◆ Problem:
From the records below, extract only the lines running from the line with "of its bits 7:0. -/" to the line with "(hmask : w &&& 0xFFFFFF00#32 = 0x50000000#32)", both lines included, reproducing them exactly.

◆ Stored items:
-- ==== Sys2Proof/Proofs/Exceptions.lean ====
section
/-!
The four faults (R210 to R214): what raises ConstructionError, the word that is no command, the first failing call of
`EMIT`, and the sticky bits, which no command reads but `RDCR 0` (R23). Settles the family `60_exceptions.md`.
-/

open Sys2Proof Sys2Proof.Machine Sys2Proof.Format Sys2Proof.Spec

namespace Sys2Proof

/-! ## Words that are no command, or an `RDCR` of a reserved register -/

/-- R90: a word that selects no row of R89's table is illegal. -/
theorem decode_of_no_row {w : Word} (h : ∀ r ∈ opcodeTable, w &&& r.mask ≠ r.matchBits) :
    ∃ e, decode w = .illegal e := by
  cases hdecode : decode w with
  | illegal e => exact ⟨e, rfl⟩
  | command i =>
    obtain ⟨r, hr, -, hrow⟩ := row_of_decode hdecode
    exact absurd ((and_mask_eq_matchBits_iff hr).mpr hrow) (h r hr)

/-- A word is its bits 31:8 and its bits 7:0. -/
theorem toNat_eq_fields (w : Word) : w.toNat = field w 31 8 * 2 ^ 8 + field w 7 0 := by
  have hw := w.isLt
  simp only [field]
  omega

/-- A word under R89's mask of `RDCR` is the encoder's word of `RDCR` of its bits 7:0. -/
theorem eq_encode_rdcr {w : Word} (h : w &&& 0xFFFFFF00#32 = 0x50000000#32) : w = encode (.rdcr (field w 7 0)) := by
  have hhigh : field w 31 8 = field 0x50000000#32 31 8 := (and_fieldMask_eq_iff (by decide)).mp h
  exact eq_assemble (op := 0x50#8) (by rw [toNat_eq_fields, hhigh]; rfl)

theorem decode_of_rdcr_mask {w : Word} (h : w &&& 0xFFFFFF00#32 = 0x50000000#32) :
    decode w = .command (.rdcr (field w 7 0)) := by
  have hn : field w 7 0 < 256 := Nat.mod_lt _ (by decide)
  rw (occs := [1]) [eq_encode_rdcr h]
  exact Laws.RoundTrip.rdcr _ (by simp [Instr.wellFormed, hn])

end Sys2Proof

namespace Sys2Proof.Machine

theorem exec_rdcr_of_register {n : Nat} {s : State} {v : Word} (h : readControl s n = some v) :
    exec (.rdcr n) s = .next (s.respond .ok v) := by
  simp only [exec, execRdcr, h]

theorem exec_rdcr_of_no_register {n : Nat} {s : State} (h : readControl s n = none) :
    exec (.rdcr n) s = .next (s.raise .illegalCommand (encode (.rdcr n))) := by
  simp only [exec, execRdcr, h, commandWord]

/-- R214 for a reserved register: the data is the word, as the encoder's word is the one that came. -/
theorem runWord_of_rdcr_reserved {w : Word} (hmask : w &&& 0xFFFFFF00#32 = 0x50000000#32)
    (hn : 5 ≤ (w &&& 0x000000FF#32).toNat) (s : State) : runWord w s = .next (s.raise .illegalCommand w) := by
  have hfield : (w &&& 0x000000FF#32).toNat = field w 7 0 := and_fieldMask_toNat w (hi := 7) 0 (by decide)
  rw [runWord_of_command (decode_of_rdcr_mask hmask),
    exec_rdcr_of_no_register (readControl_reserved s (hfield ▸ hn)), ← eq_encode_rdcr hmask]

/-! ## Which commands raise ConstructionError -/

theorem exec_loadt_bound {t : Nat} {s : State} (h : s.bound = true) : exec (.loadt t) s =
    .next ((loadTile t (encode (.loadt t)) s).finish (BitVec.ofNat 32 (24 * t))) := by
  simp only [exec, execLoadt, h, commandWord]

/-- R211's two cases. -/
def RaisesConstruction (i : Instr) (s : State) : Prop :=
  (∃ w h, i = .canvas w h ∧ (w = 0 ∨ h = 0)) ∨ (s.bound = false ∧ i.mnemonic ∈ ["SPLIT", "LOADT", "RENDER"])

theorem exec_raisesConstruction {i : Instr} {s : State} (h : RaisesConstruction i s) :
    exec i s = .next (s.raise .constructionError (encode i)) := by
  rcases h with ⟨w, c, rfl, hzero⟩ | ⟨hunbound, hi⟩
  · exact exec_canvas_zero hzero s
  · exact exec_unbound hi hunbound

theorem bound_of_not_raisesConstruction {i : Instr} {s : State} (h : ¬ RaisesConstruction i s)
    (hi : i.mnemonic ∈ ["SPLIT", "LOADT", "RENDER"]) : s.bound = true :=
  Bool.eq_true_of_not_eq_false fun hunbound => h (.inr ⟨hunbound, hi⟩)

theorem nonzero_of_not_raisesConstruction {w c : Nat} {s : State} (h : ¬ RaisesConstruction (.canvas w c) s) :
    w ≠ 0 ∧ c ≠ 0 :=
  not_or.mp fun hzero => h (.inl ⟨w, c, rfl, hzero⟩)

/-- `t` has one response more than `s`, and it is no ConstructionError. -/
def AnswersOther (s t : State) : Prop :=
  ∃ r, t.responses = s.responses ++ [r] ∧ r.code ≠ .raised .constructionError

section
variable {s u : State}

theorem answersOther_respond (h : u.responses = s.responses) (d : Word) : AnswersOther s (u.respond .ok d) :=
  ⟨⟨.ok, d⟩, by rw [respond_responses, h], nofun⟩

theorem answersOther_raise {k : FaultKind} (hk : k ≠ .constructionError) (h : u.responses = s.responses) (d : Word) :
    AnswersOther s (u.raise k d) :=
  ⟨⟨.raised k, d⟩, by rw [raise_responses, h], fun e => hk (RespCode.raised.inj e)⟩

theorem loadTile_answersOther (t : Nat) (cmd d : Word) : AnswersOther s ((loadTile t cmd s).finish d) := by
  unfold loadTile
  split
  · exact answersOther_raise (by decide) rfl _
  · split
    · exact answersOther_respond rfl _
    · exact answersOther_raise (by decide) rfl _

theorem emitTile_answersOther (t : BitVec 16) (b : Bool) (d : Word) : AnswersOther s ((emitTile t b s).finish d) := by
  unfold emitTile
  split
  · exact answersOther_respond rfl _
  · exact answersOther_raise (by decide) rfl _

◆ Exercise answer:
/-- A word under R89's mask of `RDCR` is the encoder's word of `RDCR` of its bits 7:0. -/
theorem eq_encode_rdcr {w : Word} (h : w &&& 0xFFFFFF00#32 = 0x50000000#32) : w = encode (.rdcr (field w 7 0)) := by
  have hhigh : field w 31 8 = field 0x50000000#32 31 8 := (and_fieldMask_eq_iff (by decide)).mp h
  exact eq_assemble (op := 0x50#8) (by rw [toNat_eq_fields, hhigh]; rfl)

theorem decode_of_rdcr_mask {w : Word} (h : w &&& 0xFFFFFF00#32 = 0x50000000#32) :
    decode w = .command (.rdcr (field w 7 0)) := by
  have hn : field w 7 0 < 256 := Nat.mod_lt _ (by decide)
  rw (occs := [1]) [eq_encode_rdcr h]
  exact Laws.RoundTrip.rdcr _ (by simp [Instr.wellFormed, hn])

end Sys2Proof

namespace Sys2Proof.Machine

theorem exec_rdcr_of_register {n : Nat} {s : State} {v : Word} (h : readControl s n = some v) :
    exec (.rdcr n) s = .next (s.respond .ok v) := by
  simp only [exec, execRdcr, h]

theorem exec_rdcr_of_no_register {n : Nat} {s : State} (h : readControl s n = none) :
    exec (.rdcr n) s = .next (s.raise .illegalCommand (encode (.rdcr n))) := by
  simp only [exec, execRdcr, h, commandWord]

/-- R214 for a reserved register: the data is the word, as the encoder's word is the one that came. -/
theorem runWord_of_rdcr_reserved {w : Word} (hmask : w &&& 0xFFFFFF00#32 = 0x50000000#32)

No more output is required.